▶ **Provided data**:
-- ==== Sys2Proof/Machine/WritePath.lean ====
section
/-!
DEFINITION. The write path of Class N media (R19, chapter 08): metadata and stamp (R251, R253), tweaks (R262), page images
(R259), encryption, and the page-by-page course of COPY (R124).
-/

namespace Sys2Proof.Machine

/-! ## Codewords (R250, R251) -/

/-- Metadata bytes 0 to 27. -/
def metaBytes (hmeta : List Byte) (fmt key wseq : Nat) : List Byte :=
  (hmeta ++ zeros 16).take 16 ++ leBytes 1 (fmt % 16 + 16) ++ leBytes 2 (key % 1024) ++ leBytes 5 wseq ++ zeros 4

/-- A codeword of 4,096 stored user bytes: metadata, CRC and parity. -/
def encodeCw (f : CwFmt) (key wseq : Nat) (user hmeta : List Byte) : List Byte :=
  let body := user ++ metaBytes hmeta f.fmt key wseq
  ldpcEncode f.p (body ++ leBytes 4 (crc32c body))

/-- The bytes of a page as they are sent: each codeword scrambled at its place under its own sampled settings, 0xFF elsewhere
(R32, R259, R261). -/
def pageImage (page : Nat) (cws : List (CwFmt × List Byte)) : List Byte :=
  cws.zipIdx.foldl (fun img c => splice img (c.1.1.col c.2) (scramble (scrambleSeed (page + c.2) c.1.1.salt.toNat) c.1.2))
    (List.replicate (match cws with | c :: _ => c.1.pageBytes | [] => 0) 0xFF)

/-- The tweak of codeword `idx` of a command at PADDR `p` (R262). -/
def Entry.tweak (e : Entry) (idx p : Nat) : Nat := if e.ltweak then (e.aux2 + idx) % 2 ^ 64 else p % 2 ^ 43

/-! ## What a PROGRAM or COPY writes -/

def Entry.dstFmt (e : Entry) : Nat := if e.opc == Opc.copy then e.x 0 4 else e.fmt
def Entry.dstKey (e : Entry) : Nat := if e.opc == Opc.copy then e.x 4 10 else e.kslot

/-- Codewords per page at the destination. -/
def State.dstNcw (s : State) (x : Slot) : Nat := (s.fmtNow x.entry.dstFmt).ncw

/-- The destination page of codeword `idx`: a plane of a PROGRAM, a page of a COPY. -/
def Entry.dstPage (e : Entry) (n idx : Nat) : Nat :=
  if e.opc == Opc.copy then e.aux0 + idx / n * 8 else e.paddr + idx / n * 2 ^ 15

/-- The PADDR of codeword `idx` at the destination. -/
def Entry.dstPaddr (e : Entry) (n idx : Nat) : Nat := e.dstPage n idx + idx % n

/-- The format at the destination, as its channel samples it (R32). -/
def State.dstCfg (s : State) (x : Slot) : CwFmt := s.fmtAt (stWrite (pChan (x.entry.dstPage 1 0))) x.entry.dstFmt

/-- User bytes and host metadata of codeword `idx` before encryption. -/
def State.clearOf (s : State) (x : Slot) (idx : Nat) : List Byte × List Byte :=
  if x.entry.opc == Opc.copy then
    (let l := (assoc x.data idx).getD []
     (l.take 4096, l.drop 4096))
  else
    let n := x.entry.count * s.dstNcw x
    (((x.hostData (4096 * n)).drop (4096 * idx)).take 4096,
     if x.entry.hasMeta then ((x.hostMeta (16 * n)).drop (16 * idx)).take 16 else zeros 16)

/-- The operation takes the write sequence when its first codeword reaches write step 4 (R253). The write sequence stands at a
codeword boundary between two operations (R29). -/
def takeWseq (s0 : State) (n : Nat) : State :=
  match s0.slot n with
  | none => s0
  | some x =>
    if x.wseq.isSome then s0
    else
      let s := passCw s0 stWseq
      let w := s.pair A.eccWseqLo % 2 ^ 40
      let v := (w + 1) % 2 ^ 40
      ((s.setRegN A.eccWseqLo (v % 2 ^ 32)).setRegN (A.eccWseqLo + 4) (v / 2 ^ 32)).updSlot n fun y => { y with wseq := some w }

/-- The codewords of the operation that `x` now programs: all of a PROGRAM, one page of a COPY. -/
def State.pageItems (s : State) (x : Slot) : List Nat :=
  let n := s.dstNcw x
  if x.entry.opc == Opc.copy then (List.range n).map fun j => x.done * n + j else List.range (x.entry.count * n)

/-- The program operation of a command that waits for its image. -/
def State.imageOp (s : State) (n : Nat) : Option Op :=
  s.ops.find? fun o => o.ofSlot n && o.kind == .program && o.stage == .queued && o.image.isEmpty

/-- Every codeword is encoded: the operation's image is complete (write step 6). -/
def buildImage (s : State) (n : Nat) : State :=
  match s.slot n, s.imageOp n with
  | some x, some o =>
    let items := s.pageItems x
    let k := s.dstNcw x
    if items.all fun i => (assoc x.enc i).isSome then
      let pages := (items.map fun i => x.entry.dstPage k i).eraseDups
      let img := pages.flatMap fun p =>
        pageImage p ((items.filter fun i => x.entry.dstPage k i == p).map fun i =>
          ((assoc x.cfgs i).getD (s.dstCfg x), (assoc x.enc i).getD []))
      (s.updOp o.id fun y => { y with image := img, cfgs := x.cfgs.map Prod.snd }).updSlot n fun y =>
        { y with enc := [], cfgs := [], data := [], mdata := [] }
    else s
  | _, _ => s

/-- Codeword `idx` with its stored user bytes reaches write steps 4 and 5. The write path's entry stands at a codeword boundary
between two codewords; the settings were sampled there and go with the codeword (R29, R32). -/
def encodeItem (s : State) (n idx : Nat) (user : List Byte) : State :=
  let s1 := takeWseq (match s.slot n with | some x => passCw s (stWrite (pChan (x.entry.dstPage 1 0))) | none => s) n
  match s1.slot n with
  | none => s1
  | some x =>
    let cfg := s1.dstCfg x
    let cw := encodeCw cfg (if cfg.enc then x.entry.dstKey else 0) (x.wseq.getD 0) user (s1.clearOf x idx).2
    s1.updSlot n fun y => { y with enc := putBy Prod.fst (idx, cw) y.enc, cfgs := putBy Prod.fst (idx, cfg) y.cfgs }

/-- The destination of a command encrypts. -/
def State.dstEnc (s : State) (x : Slot) : Bool := if x.entry.opc == Opc.copy then (s.fmtNow x.entry.dstFmt).enc else x.entry.encrypt

/-- A PROGRAM has all its data, or a COPY the whole page. -/
def State.pageClear (s : State) (x : Slot) : Bool :=
  if x.entry.opc == Opc.copy then (s.pageItems x).all fun i => (assoc x.data i).isSome
  else x.entry.opc == Opc.program && s.pulled x

/-- The codewords of a command that wait for an XTS engine to encrypt them. -/
def State.encWaits (s : State) (x : Slot) : List Nat :=
  if x.phase == .running && !x.failed && s.dstEnc x && (s.imageOp x.id).isSome && s.pageClear x then
    (s.pageItems x).filter fun i => (assoc x.enc i).isNone
  else []

/-- A page or a PROGRAM has its data in the clear: without encryption it is encoded at once. -/
def encodePage (s : State) (n : Nat) : State :=
  match s.slot n with
  | none => s
  | some x =>
    if x.failed || s.dstEnc x || (s.imageOp n).isNone || !s.pageClear x then s
    else buildImage (s.each (s.pageItems x) fun st i => encodeItem st n i (s.clearOf x i).1) n

/-! ## Keys -/

/-- Key slot `k` holds stored poison. -/
def State.keyBad (s : State) (k : Nat) : Bool := s.poisoned 7 0 (64 * k) 64

/-- One codeword of a command is encrypted (write step 3); the key is read now (R32). -/
def encryptItem (s : State) (x : Slot) (idx : Nat) : State :=
  let k := x.entry.dstKey
  if s.keyBad k then hit s x.id St.internalPoison
  else match assoc s.keys k with
    | none => hit s x.id St.keySlotEmpty
    | some key =>
      let p := x.entry.dstPaddr (s.dstNcw x) idx
      buildImage (encodeItem s x.id idx (xtsEnc key (x.entry.tweak idx p) (s.clearOf x idx).1)) x.id

/-! ## COPY (R124) -/

/-- The source codewords of page `i` of a COPY. -/
def State.copyCws (s : State) (x : Slot) (i : Nat) : List (Nat × Nat) :=
  let n := (s.fmtNow x.entry.fmt).ncw
  (List.range n).map fun j => (i * n + j, x.entry.paddr + 8 * i + j)

/-- The next source page is read; one under an unfinished erase is taken as erased, or ends the COPY (R126). -/
def copyNext (s : State) (n : Nat) : State :=
  match s.slot n with
  | none => s
  | some x =>
    if x.done = x.entry.count || x.failed then s
    else
      let page := x.entry.paddr + 8 * x.done
      match s.eraseBefore page x.seq with
      | some o => if o.expl then hit s n St.blockEraseSuspended else outcome s n St.okErased
      | none => placeOp s (mkOp (.cmd n) .read x.entry.lcls x.seq page x.entry.fmt 1 (s.copyCws x x.done))

/-- A COPY has met a failed or erased codeword: no page is programmed from here. -/
def Slot.copyEnded (x : Slot) : Bool := x.failed || x.outc.any fun c => c == 0x30 || c == 0x21 || c == 0x04

/-- A decoded source codeword joins the write path (R20, R371); a whole page is programmed. -/
def copyTake (s : State) (n idx : Nat) (data : List Byte) : State :=
  let s1 := s.updSlot n fun y => if y.copyEnded then { y with data := [] } else { y with data := putBy Prod.fst (idx, data.take 4112) y.data }
  match s1.slot n with
  | none => s1
  | some x =>
    if x.copyEnded || !s1.pageClear x then s1
    else
      let p := x.entry.aux0 + 8 * x.done
      encodePage (placeOp (s1.updSlot n fun y => { y with wseq := none })
        (mkOp (.cmd n) .program x.entry.lcls x.seq p x.entry.dstFmt 1 [(x.done, p)])) n

end Sys2Proof.Machine
end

▶ **Assignment**: Output the lines above exactly, but only those between the line holding "x, some o =>" and the line holding "((assoc x.cfgs i).getD", inclusive.

▶ **Response for this exercise**:
  | some x, some o =>
    let items := s.pageItems x
    let k := s.dstNcw x
    if items.all fun i => (assoc x.enc i).isSome then
      let pages := (items.map fun i => x.entry.dstPage k i).eraseDups
      let img := pages.flatMap fun p =>
        pageImage p ((items.filter fun i => x.entry.dstPage k i == p).map fun i =>
          ((assoc x.cfgs i).getD (s.dstCfg x), (assoc x.enc i).getD []))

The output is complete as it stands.